In December 2001, the online journal Ctheory Multimedia accepted a proposal for me to produce a website that explored my experiences of the action at Woomera Detention Centre. This site, titled Highway of shame was a documentation of my experiences using a combination of hypertext, still digital photographs and moving images.
The images used in the website came from two sources; some were taken from my digital video documentation and the others were copy-left images downloaded from the Indymedia website.
The final website not only covered the events of September 2001, I also included pages that documented a national protest at the opening of parliament on 12 February 2002, and a page referring to the Woomera2002 protest where detainees were able to escape the compound assisted by protesters.
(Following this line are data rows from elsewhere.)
-- ==== Sys2Proof/Laws/KeepsControl.lean ====
section
/-! SUPPORT. What every operation of Control keeps. -/

namespace Sys2Proof.Machine

open Par Var

theorem State.secUpdate_keeps {u0 : State} (s : State) (l : LaneId) (p : Nat × Int × Int) (h_s : Keeps u0 s) : Keeps u0 (State.secUpdate s l p).1 := by
  unfold State.secUpdate
  try dsimp only
  repeat' (first
    | with_reducible assumption
    | intro _
    | with_reducible apply Keeps.iteFst
    | with_reducible apply State.wrI_keeps)

theorem State.secsUpdate_keeps {u0 : State} (s : State) (l : LaneId) (freeze : Bool) (xs : List (Nat × Int × Int)) (h : Keeps u0 s) : Keeps u0 (State.secsUpdate s l freeze xs).1 := by
  induction xs generalizing s with
  | nil => exact h
  | cons k ks ih =>
    unfold State.secsUpdate
    try dsimp only
    repeat' (first
      | with_reducible assumption
      | intro _
      | with_reducible apply ih
      | with_reducible apply Keeps.ite
      | with_reducible apply Keeps.iteFst
      | with_reducible apply State.wrI_keeps
      | with_reducible apply State.secUpdate_keeps)

theorem State.satRestart_keeps {u0 : State} (s : State) (l : LaneId) (n : Nat) (h_s : Keeps u0 s) : Keeps u0 (State.satRestart s l n) := by
  unfold State.satRestart
  try dsimp only
  repeat' (first
    | with_reducible assumption
    | intro _
    | with_reducible apply State.wr_keeps)

theorem State.satTime_keeps {u0 : State} (s : State) (l : LaneId) (n : Nat) (limited : Bool) (h_s : Keeps u0 s) : Keeps u0 (State.satTime s l n limited) := by
  unfold State.satTime
  try dsimp only
  repeat' (first
    | with_reducible assumption
    | intro _
    | with_reducible apply Keeps.ite
    | with_reducible apply State.satRestart_keeps
    | with_reducible apply State.wr_keeps
    | with_reducible apply State.wrBit_keeps
    | with_reducible apply State.raise_keeps
    | with_reducible apply State.bump_keeps)

theorem State.cenCommit_keeps {u0 : State} (s : State) (l : LaneId) (n : Nat) (q : LoopRun) (ext : Bool) (h_s : Keeps u0 s) : Keeps u0 (State.cenCommit s l n q ext) := by
  unfold State.cenCommit
  try dsimp only
  repeat' (first
    | with_reducible assumption
    | intro _
    | with_reducible apply Keeps.ite
    | with_reducible apply Keeps.iteFst
    | with_reducible apply State.secsUpdate_keeps
    | with_reducible apply State.wrI_keeps
    | with_reducible apply State.wr_keeps
    | with_reducible apply State.bump_keeps
    | with_reducible apply State.raise_keeps
    | with_reducible apply State.satTime_keeps)

theorem State.settleSecs_keeps {u0 : State} (s : State) (l : LaneId) (n : Nat) (present add : Int) (xs : List Nat) (x : Int) (h : Keeps u0 s) : Keeps u0 (State.settleSecs s l n present add xs x) := by
  induction xs generalizing s x with
  | nil => exact h
  | cons k ks ih =>
    unfold State.settleSecs
    try dsimp only
    repeat' (first
      | with_reducible assumption
      | intro _
      | with_reducible apply ih
      | with_reducible apply Keeps.ite
      | with_reducible apply Keeps.iteFst
      | with_reducible apply State.settle_keeps
      | with_reducible apply State.wrI_keeps)

theorem State.cenOpened_keeps {u0 : State} (s : State) (l : LaneId) (n : Nat) (manWritten : Bool) (h_s : Keeps u0 s) : Keeps u0 (State.cenOpened s l n manWritten) := by
  unfold State.cenOpened
  try dsimp only
  repeat' (first
    | with_reducible assumption
    | intro _
    | with_reducible apply Keeps.ite
    | with_reducible apply State.wr_keeps
    | with_reducible apply State.satRestart_keeps
    | with_reducible apply State.wrBit_keeps)

theorem State.cenClosed_keeps {u0 : State} (s : State) (l : LaneId) (n : Nat) (h_s : Keeps u0 s) : Keeps u0 (State.cenClosed s l n) := by
  unfold State.cenClosed
  try dsimp only
  repeat' (first
    | with_reducible assumption
    | intro _
    | with_reducible apply State.wr_keeps
    | with_reducible apply State.wrBit_keeps)

theorem State.closeStep_keeps {u0 : State} (s : State) (l : LaneId) (n : Nat) (v present : Int) (h_s : Keeps u0 s) : Keeps u0 (State.closeStep s l n v present) := by
  unfold State.closeStep
  try dsimp only
  repeat' (first
    | with_reducible assumption
    | intro _
    | with_reducible apply State.wrI_keeps
    | with_reducible apply State.wr_keeps)

theorem State.rpcRuns_keeps {u0 : State} (s : State) (l : LaneId) (n : Nat) (err : Int) (tau : Rat) (h_s : Keeps u0 s) : Keeps u0 (State.rpcRuns s l n err tau) := by
  unfold State.rpcRuns
  try dsimp only
  repeat' (first
    | with_reducible assumption
    | intro _
    | with_reducible apply State.rpcRun_keeps
    | with_reducible apply Keeps.foldl)

theorem State.tripRunDone_keeps {u0 : State} (s : State) (l : LaneId) (n : Nat) (h_s : Keeps u0 s) : Keeps u0 (State.tripRunDone s l n) := by
  unfold State.tripRunDone
  try dsimp only
  repeat' (first
    | with_reducible assumption
    | intro _
    | with_reducible apply Keeps.ite
    | with_reducible apply State.wr_keeps
    | with_reducible apply Keeps.foldl)

theorem State.cenRun_keeps {u0 : State} (s s0 : State) (l : LaneId) (n : Nat) (tau : Rat) (h_s : Keeps u0 s) (h_s0 : Keeps u0 s0) : Keeps u0 (State.cenRun s s0 l n tau) := by
  unfold State.cenRun
  try dsimp only
  repeat' (first
    | with_reducible assumption
    | intro _
    | with_reducible apply Keeps.ite
    | with_reducible apply State.tripRunDone_keeps
    | with_reducible apply State.rpcHostOpen_keeps
    | with_reducible apply State.wr_keeps
    | with_reducible apply State.bump_keeps
    | with_reducible apply State.wrBit_keeps
    | with_reducible apply State.rpcHostHeld_keeps
    | with_reducible apply State.settleSecs_keeps
    | with_reducible apply State.cenCommit_keeps
    | with_reducible apply State.closeStep_keeps
    | with_reducible apply State.rpcRuns_keeps
    | with_reducible apply Keeps.foldl
    | split)

theorem State.overrun_keeps {u0 : State} (s : State) (l : LaneId) (n : Nat) (h_s : Keeps u0 s) : Keeps u0 (State.overrun s l n) := by
  unfold State.overrun
  try dsimp only
  repeat' (first
    | with_reducible assumption
    | intro _
    | with_reducible apply State.bump_keeps
    | with_reducible apply State.wrBit_keeps
    | with_reducible apply State.raise_keeps)

theorem State.groupLoop_keeps {u0 : State} (s s0 : State) (l : LaneId) (n t : Nat) (tau : Rat) (h_s : Keeps u0 s) (h_s0 : Keeps u0 s0) : Keeps u0 (State.groupLoop s s0 l n t tau) := by
  unfold State.groupLoop
  try dsimp only
  repeat' (first
    | with_reducible assumption
    | intro _
    | with_reducible apply Keeps.ite
    | with_reducible apply State.overrun_keeps
    | with_reducible apply State.cenRun_keeps
    | with_reducible apply State.wr_keeps
    | with_reducible apply State.trcEvent_keeps
    | split)

theorem State.cenGroup_keeps {u0 : State} (s : State) (l : LaneId) (source bridge count t : Nat) (h_s : Keeps u0 s) : Keeps u0 (State.cenGroup s l source bridge count t) := by
  unfold State.cenGroup
  try dsimp only
  repeat' (first
    | with_reducible assumption
    | intro _
    | with_reducible apply Keeps.ite
    | with_reducible apply State.groupLoop_keeps
    | with_reducible apply State.markGroup_keeps
    | with_reducible apply State.answerRepairs_keeps
    | with_reducible apply Keeps.foldl
    | split)

theorem State.angleStep_keeps {u0 : State} (s : State) (l x : LaneId) (f : ExchFrame) (h_s : Keeps u0 s) : Keeps u0 (State.angleStep s l x f) := by
  unfold State.angleStep
  try dsimp only
  repeat' (first
    | with_reducible assumption
    | intro _
    | with_reducible apply State.wr_keeps
    | with_reducible apply State.wrI_keeps
    | with_reducible apply State.wrB_keeps
    | with_reducible apply Keeps.foldl)

theorem State.formDpos_keeps {u0 : State} (s : State) (l : LaneId) (h_s : Keeps u0 s) : Keeps u0 (State.formDpos s l) := by
  unfold State.formDpos
  try dsimp only
  repeat' (first
    | with_reducible assumption
    | intro _
    | with_reducible apply State.angleStep_keeps
    | with_reducible apply State.wrI_keeps
    | with_reducible apply Keeps.foldl
    | split)

theorem State.dposRestart_keeps {u0 : State} (s : State) (l : LaneId) (h_s : Keeps u0 s) : Keeps u0 (State.dposRestart s l) := by
  unfold State.dposRestart
  try dsimp only
  repeat' (first
    | with_reducible assumption
    | intro _
    | with_reducible apply State.wr_keeps
    | with_reducible apply State.wrB_keeps
    | with_reducible apply Keeps.foldl)

theorem State.formAgreed_keeps {u0 : State} (s : State) (l : LaneId) (take : Bool) (h_s : Keeps u0 s) : Keeps u0 (State.formAgreed s l take) := by
  unfold State.formAgreed
  try dsimp only
  repeat' (first
    | with_reducible assumption
    | intro _
    | with_reducible apply Keeps.ite
    | with_reducible apply State.wrBit_keeps
    | with_reducible apply State.wr_keeps
    | with_reducible apply State.wrI_keeps
    | with_reducible apply Keeps.foldl)

theorem State.formLocal_keeps {u0 : State} (s : State) (l : LaneId) (h_s : Keeps u0 s) : Keeps u0 (State.formLocal s l) := by
  unfold State.formLocal
  try dsimp only
  repeat' (first
    | with_reducible assumption
    | intro _
    | with_reducible apply Keeps.ite
    | with_reducible apply State.wrI_keeps
    | with_reducible apply Keeps.foldl)

theorem State.cenInputs_keeps {u0 : State} (s : State) (l : LaneId) (h_s : Keeps u0 s) : Keeps u0 (State.cenInputs s l) := by
  unfold State.cenInputs
  try dsimp only
  repeat' (first
    | with_reducible assumption
    | intro _
    | with_reducible apply Keeps.ite
    | with_reducible apply State.formDpos_keeps
    | with_reducible apply State.rpcTake_keeps
    | with_reducible apply State.dposRestart_keeps
    | with_reducible apply State.formAgreed_keeps
    | with_reducible apply State.formLocal_keeps
    | split)

theorem State.targetStep_keeps {u0 : State} (s : State) (l : LaneId) (t : Nat) (h_s : Keeps u0 s) : Keeps u0 (State.targetStep s l t) := by
  unfold State.targetStep
  try dsimp only
  repeat' (first
    | with_reducible assumption
    | intro _
    | with_reducible apply Keeps.ite
    | with_reducible apply State.wrI_keeps
    | split)

theorem State.enterCmd_keeps {u0 : State} (s : State) (l : LaneId) (t v : Nat) (h_s : Keeps u0 s) : Keeps u0 (State.enterCmd s l t v) := by
  unfold State.enterCmd
  try dsimp only
  repeat' (first
    | with_reducible assumption
    | intro _
    | with_reducible apply Keeps.ite
    | with_reducible apply State.wr_keeps)

theorem State.targetsCycle_keeps {u0 : State} (s : State) (l : LaneId) (hold : Nat → Bool) (h_s : Keeps u0 s) : Keeps u0 (State.targetsCycle s l hold) := by
  unfold State.targetsCycle
  try dsimp only
  repeat' (first
    | with_reducible assumption
    | intro _
    | with_reducible apply Keeps.ite
    | with_reducible apply State.enterCmd_keeps
    | with_reducible apply State.wr_keeps
    | with_reducible apply State.hold_keeps
    | with_reducible apply State.targetStep_keeps
    | with_reducible apply Keeps.foldl)

theorem State.targetsUrgent_keeps {u0 : State} (s : State) (l : LaneId) (v : Nat) (hold : Nat → Bool) (h_s : Keeps u0 s) : Keeps u0 (State.targetsUrgent s l v hold) := by
  unfold State.targetsUrgent
  try dsimp only
  repeat' (first
    | with_reducible assumption
    | intro _
    | with_reducible apply Keeps.ite
    | with_reducible apply State.enterCmd_keeps
    | with_reducible apply State.wr_keeps
    | with_reducible apply State.hold_keeps
    | with_reducible apply State.targetStep_keeps
    | with_reducible apply Keeps.foldl)

theorem State.targetCmd_keeps {u0 : State} (s : State) (l : LaneId) (t : Nat) (v : Int) (urgent : Bool) (h_s : Keeps u0 s) : Keeps u0 (State.targetCmd s l t v urgent) := by
  unfold State.targetCmd
  try dsimp only
  repeat' (first
    | with_reducible assumption
    | intro _
    | with_reducible apply Keeps.ite
    | with_reducible apply State.wr_keeps)

theorem State.effSteer_keeps {u0 : State} (s : State) (l : LaneId) (h : Hdr) (angle : Int) (h_s : Keeps u0 s) : Keeps u0 (State.effSteer s l h angle) := by
  unfold State.effSteer
  try dsimp only
  repeat' (first
    | with_reducible assumption
    | intro _
    | with_reducible apply State.targetCmd_keeps)

theorem State.effBrake_keeps {u0 : State} (s : State) (l : LaneId) (h : Hdr) (f1 f2 f3 f4 : Nat) (h_s : Keeps u0 s) : Keeps u0 (State.effBrake s l h f1 f2 f3 f4) := by
  unfold State.effBrake
  try dsimp only
  repeat' (first
    | with_reducible assumption
    | intro _
    | with_reducible apply State.targetCmd_keeps)

end Sys2Proof.Machine
end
The main intention of this website was to link words that evoked the events of that day, not in a documentary sense; rather the aim was to relate a personal and emotive response to that day and the ongoing issue of refugees in detention. The word play is cyclical; as to navigate along certain link paths sometimes will bring you back to the same page, as a means of reinforcing certain aspects of the narrative.
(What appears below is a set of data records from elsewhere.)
theorem State.bootBlock_keeps {u0 : State} (s : State) (l : LaneId) (b : Nat) (p : Placing) (h_s : Keeps u0 s) : Keeps u0 (State.bootBlock s l b p).1 := by
  unfold State.bootBlock
  try dsimp only
  repeat' (first
    | with_reducible assumption
    | intro _
    | with_reducible apply Keeps.iteFst
    | with_reducible apply State.bump_keeps
    | with_reducible apply State.wrBit_keeps
    | with_reducible apply Keeps.foldl
    | with_reducible apply Keeps.foldlFst)

theorem State.floors_keeps {u0 : State} (s : State) (l : LaneId) (b : Nat) (p : Placing) (h_s : Keeps u0 s) : Keeps u0 (State.floors s l b p).1 := by
  unfold State.floors
  try dsimp only
  repeat' (first
    | with_reducible assumption
    | intro _
    | with_reducible apply Keeps.iteFst
    | with_reducible apply State.floorOne_keeps
    | with_reducible apply Keeps.foldl
    | with_reducible apply Keeps.foldlFst)

theorem State.keepRises_keeps {u0 : State} (s : State) (l : LaneId) (b t : Nat) (p : Placing) (es : List SwitchEdge) (h_s : Keeps u0 s) : Keeps u0 (State.keepRises s l b t p es) := by
  unfold State.keepRises
  try dsimp only
  repeat' (first
    | with_reducible assumption
    | intro _
    | with_reducible apply Keeps.ite
    | with_reducible apply State.wr_keeps
    | with_reducible apply Keeps.foldl
    | split)

theorem State.keepFalls_keeps {u0 : State} (s : State) (l : LaneId) (b t n : Nat) (old es : List SwitchEdge) (h_s : Keeps u0 s) : Keeps u0 (State.keepFalls s l b t n old es) := by
  unfold State.keepFalls
  try dsimp only
  repeat' (first
    | with_reducible assumption
    | intro _
    | with_reducible apply Keeps.ite
    | with_reducible apply State.wr_keeps
    | with_reducible apply Keeps.foldl
    | split)

theorem State.placeDuty_keeps {u0 : State} (s : State) (l : LaneId) (b t : Nat) (h_s : Keeps u0 s) : Keeps u0 (State.placeDuty s l b t) := by
  unfold State.placeDuty
  try dsimp only
  repeat' (first
    | with_reducible assumption
    | intro _
    | with_reducible apply Keeps.iteFst
    | with_reducible apply State.interlock_keeps
    | with_reducible apply State.bootBlock_keeps
    | with_reducible apply State.floors_keeps
    | with_reducible apply State.keepRises_keeps
    | with_reducible apply State.keepFalls_keeps
    | with_reducible apply State.modBridge_keeps
    | with_reducible apply State.wr_keeps)

theorem State.dutyIn_keeps {u0 : State} (s : State) (l : LaneId) (b : Nat) (es : List SwitchEdge) (h_s : Keeps u0 s) : Keeps u0 (State.dutyIn s l b es) := by
  unfold State.dutyIn
  try dsimp only
  repeat' (first
    | with_reducible assumption
    | intro _
    | with_reducible apply State.modBridge_keeps
    | with_reducible apply State.wr_keeps)

theorem State.loadDuty_keeps {u0 : State} (s : State) (l : LaneId) (b t : Nat) (h_s : Keeps u0 s) : Keeps u0 (State.loadDuty s l b t) := by
  unfold State.loadDuty
  try dsimp only
  repeat' (first
    | with_reducible assumption
    | intro _
    | with_reducible apply Keeps.ite
    | with_reducible apply State.wr_keeps
    | with_reducible apply State.placeDuty_keeps
    | with_reducible apply State.gatesOff_keeps
    | with_reducible apply State.wrBit_keeps
    | split)

theorem State.retryHigh_keeps {u0 : State} (s : State) (l : LaneId) (b k t : Nat) (h_s : Keeps u0 s) : Keeps u0 (State.retryHigh s l b k t) := by
  unfold State.retryHigh
  try dsimp only
  repeat' (first
    | with_reducible assumption
    | intro _
    | with_reducible apply Keeps.ite
    | with_reducible apply State.bump_keeps
    | with_reducible apply State.wrBit_keeps
    | with_reducible apply State.wr_keeps
    | split)

theorem State.retry_keeps {u0 : State} (s : State) (l : LaneId) (b t : Nat) (h_s : Keeps u0 s) : Keeps u0 (State.retry s l b t) := by
  unfold State.retry
  try dsimp only
  repeat' (first
    | with_reducible assumption
    | intro _
    | with_reducible apply Keeps.ite
    | with_reducible apply State.retryHigh_keeps
    | with_reducible apply State.wr_keeps
    | with_reducible apply Keeps.foldl
    | split)

theorem State.statusSources_keeps {u0 : State} (s : State) (l : LaneId) (b : Nat) (h_s : Keeps u0 s) : Keeps u0 (State.statusSources s l b) := by
  unfold State.statusSources
  try dsimp only
  repeat' (first
    | with_reducible assumption
    | intro _
    | with_reducible apply Keeps.ite
    | with_reducible apply State.wr_keeps
    | with_reducible apply State.release_keeps
    | with_reducible apply State.raise_keeps
    | split)

theorem State.sendStatus_keeps {u0 : State} (s : State) (l : LaneId) (b : Nat) (h_s : Keeps u0 s) : Keeps u0 (State.sendStatus s l b) := by
  unfold State.sendStatus
  try dsimp only
  repeat' (first
    | with_reducible assumption
    | intro _
    | with_reducible apply Keeps.ite
    | with_reducible apply State.statusSources_keeps
    | with_reducible apply State.wr_keeps
    | split)

theorem State.adcResults_keeps {u0 : State} (s : State) (l : LaneId) (x : BridgeSample) (h_s : Keeps u0 s) : Keeps u0 (State.adcResults s l x) := by
  unfold State.adcResults
  try dsimp only
  repeat' (first
    | with_reducible assumption
    | intro _
    | with_reducible apply Keeps.ite
    | with_reducible apply Keeps.iteFst
    | with_reducible apply State.wr_keeps
    | with_reducible apply State.bump_keeps
    | with_reducible apply Keeps.foldl)

theorem State.bootState_keeps {u0 : State} (s : State) (l : LaneId) (x : BridgeSample) (h_s : Keeps u0 s) : Keeps u0 (State.bootState s l x) := by
  unfold State.bootState
  try dsimp only
  repeat' (first
    | with_reducible assumption
    | intro _
    | with_reducible apply State.wrBit_keeps
    | with_reducible apply Keeps.foldl)

theorem State.cmpPut_keeps {u0 : State} (s : State) (l : LaneId) (b i v : Nat) (h_s : Keeps u0 s) : Keeps u0 (State.cmpPut s l b i v) := by
  unfold State.cmpPut
  try dsimp only
  repeat' (first
    | with_reducible assumption
    | intro _
    | with_reducible apply State.wr_keeps)

theorem State.cmpOne_keeps {u0 : State} (s : State) (l : LaneId) (b i : Nat) (h_s : Keeps u0 s) : Keeps u0 (State.cmpOne s l b i) := by
  unfold State.cmpOne
  try dsimp only
  repeat' (first
    | with_reducible assumption
    | intro _
    | with_reducible apply Keeps.ite
    | with_reducible apply Keeps.iteFst
    | with_reducible apply State.cmpPut_keeps
    | with_reducible apply State.latchBridge_keeps
    | with_reducible apply State.raise_keeps
    | split)

theorem State.cmpEnd_keeps {u0 : State} (s : State) (l : LaneId) (b n : Nat) (h_s : Keeps u0 s) : Keeps u0 (State.cmpEnd s l b n) := by
  unfold State.cmpEnd
  try dsimp only
  repeat' (first
    | with_reducible assumption
    | intro _
    | with_reducible apply Keeps.ite
    | with_reducible apply State.cmpPut_keeps
    | with_reducible apply State.wr_keeps
    | with_reducible apply Keeps.foldl
    | split)

theorem State.cmpPeriod_keeps {u0 : State} (s : State) (l : LaneId) (b : Nat) (valley : Bool) (h_s : Keeps u0 s) : Keeps u0 (State.cmpPeriod s l b valley) := by
  unfold State.cmpPeriod
  try dsimp only
  repeat' (first
    | with_reducible assumption
    | intro _
    | with_reducible apply Keeps.ite
    | with_reducible apply State.wr_keeps
    | with_reducible apply State.cmpOne_keeps
    | with_reducible apply State.cmpEnd_keeps
    | with_reducible apply Keeps.foldl
    | split)

theorem State.calOne_keeps {u0 : State} (s : State) (l : LaneId) (b t c : Nat) (h_s : Keeps u0 s) : Keeps u0 (State.calOne s l b t c) := by
  unfold State.calOne
  try dsimp only
  repeat' (first
    | with_reducible assumption
    | intro _
    | with_reducible apply Keeps.ite
    | with_reducible apply State.wr_keeps
    | split)

theorem State.calWindows_keeps {u0 : State} (s : State) (l : LaneId) (b t : Nat) (h_s : Keeps u0 s) : Keeps u0 (State.calWindows s l b t) := by
  unfold State.calWindows
  try dsimp only
  repeat' (first
    | with_reducible assumption
    | intro _
    | with_reducible apply State.calOne_keeps
    | with_reducible apply Keeps.foldl)

theorem State.trackSample_keeps {u0 : State} (s : State) (l : LaneId) (x : BridgeSample) (h_s : Keeps u0 s) : Keeps u0 (State.trackSample s l x) := by
  unfold State.trackSample
  try dsimp only
  repeat' (first
    | with_reducible assumption
    | intro _
    | with_reducible apply Keeps.ite
    | with_reducible apply State.adcResults_keeps
    | with_reducible apply State.modBridge_keeps
    | split)

theorem State.loadPoint_keeps {u0 : State} (s : State) (l : LaneId) (x : BridgeSample) (valley : Bool) (t : Nat) (h_s : Keeps u0 s) : Keeps u0 (State.loadPoint s l x valley t) := by
  unfold State.loadPoint
  try dsimp only
  repeat' (first
    | with_reducible assumption
    | intro _
    | with_reducible apply Keeps.ite
    | with_reducible apply State.adcResults_keeps
    | with_reducible apply State.bootState_keeps
    | with_reducible apply State.calWindows_keeps
    | with_reducible apply State.loadDuty_keeps
    | with_reducible apply State.wr_keeps
    | with_reducible apply State.retry_keeps
    | with_reducible apply State.sendStatus_keeps
    | with_reducible apply State.cmpPeriod_keeps
    | with_reducible apply State.modBridge_keeps
    | split)

theorem State.precharge_keeps {u0 : State} (s : State) (l : LaneId) (b : Nat) (h_s : Keeps u0 s) : Keeps u0 (State.precharge s l b) := by
  unfold State.precharge
  try dsimp only
  repeat' (first
    | with_reducible assumption
    | intro _
    | with_reducible apply State.shortGates_keeps
    | with_reducible apply State.wr_keeps)

theorem State.holdCal_keeps {u0 : State} (s : State) (l : LaneId) (s0 : State) (c : Nat) (h_s : Keeps u0 s) (h_s0 : Keeps u0 s0) : Keeps u0 (State.holdCal s l s0 c) := by
  unfold State.holdCal
  try dsimp only
  repeat' (first
    | with_reducible assumption
    | intro _
    | with_reducible apply State.wr_keeps)

end Sys2Proof.Machine
end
Themes of alienation, displacement and disempowerment were the main issues that developed the project on a conceptual level. However, there were also many positive and proactive word plays to signal that the cause was not futile: hope, community, together.
The initial concept for the design of the site was to make the navigation link in a way that users could move around in a layered circle. This way, if a user was on any particular page they would not be able to go back to a page where they had already been – unless they were on the last screen, then they could jump to a range of links in the website. The intention behind this use of navigation was not to necessarily create a linear or hierarchical narrative, but to get the user to focus on one specific section of the story before they move to the next area or page.
The project attempted to incorporate both history and memory into the narrative, and in doing so sought to address issues related to personal and public notions of experience. After attending Debra Beattie’s talk at the National Museum of Australia in April 2005, it was encouraging to know that there was someone else around that was interested in dealing with history and memory, in her online documentary Wrong Crowd.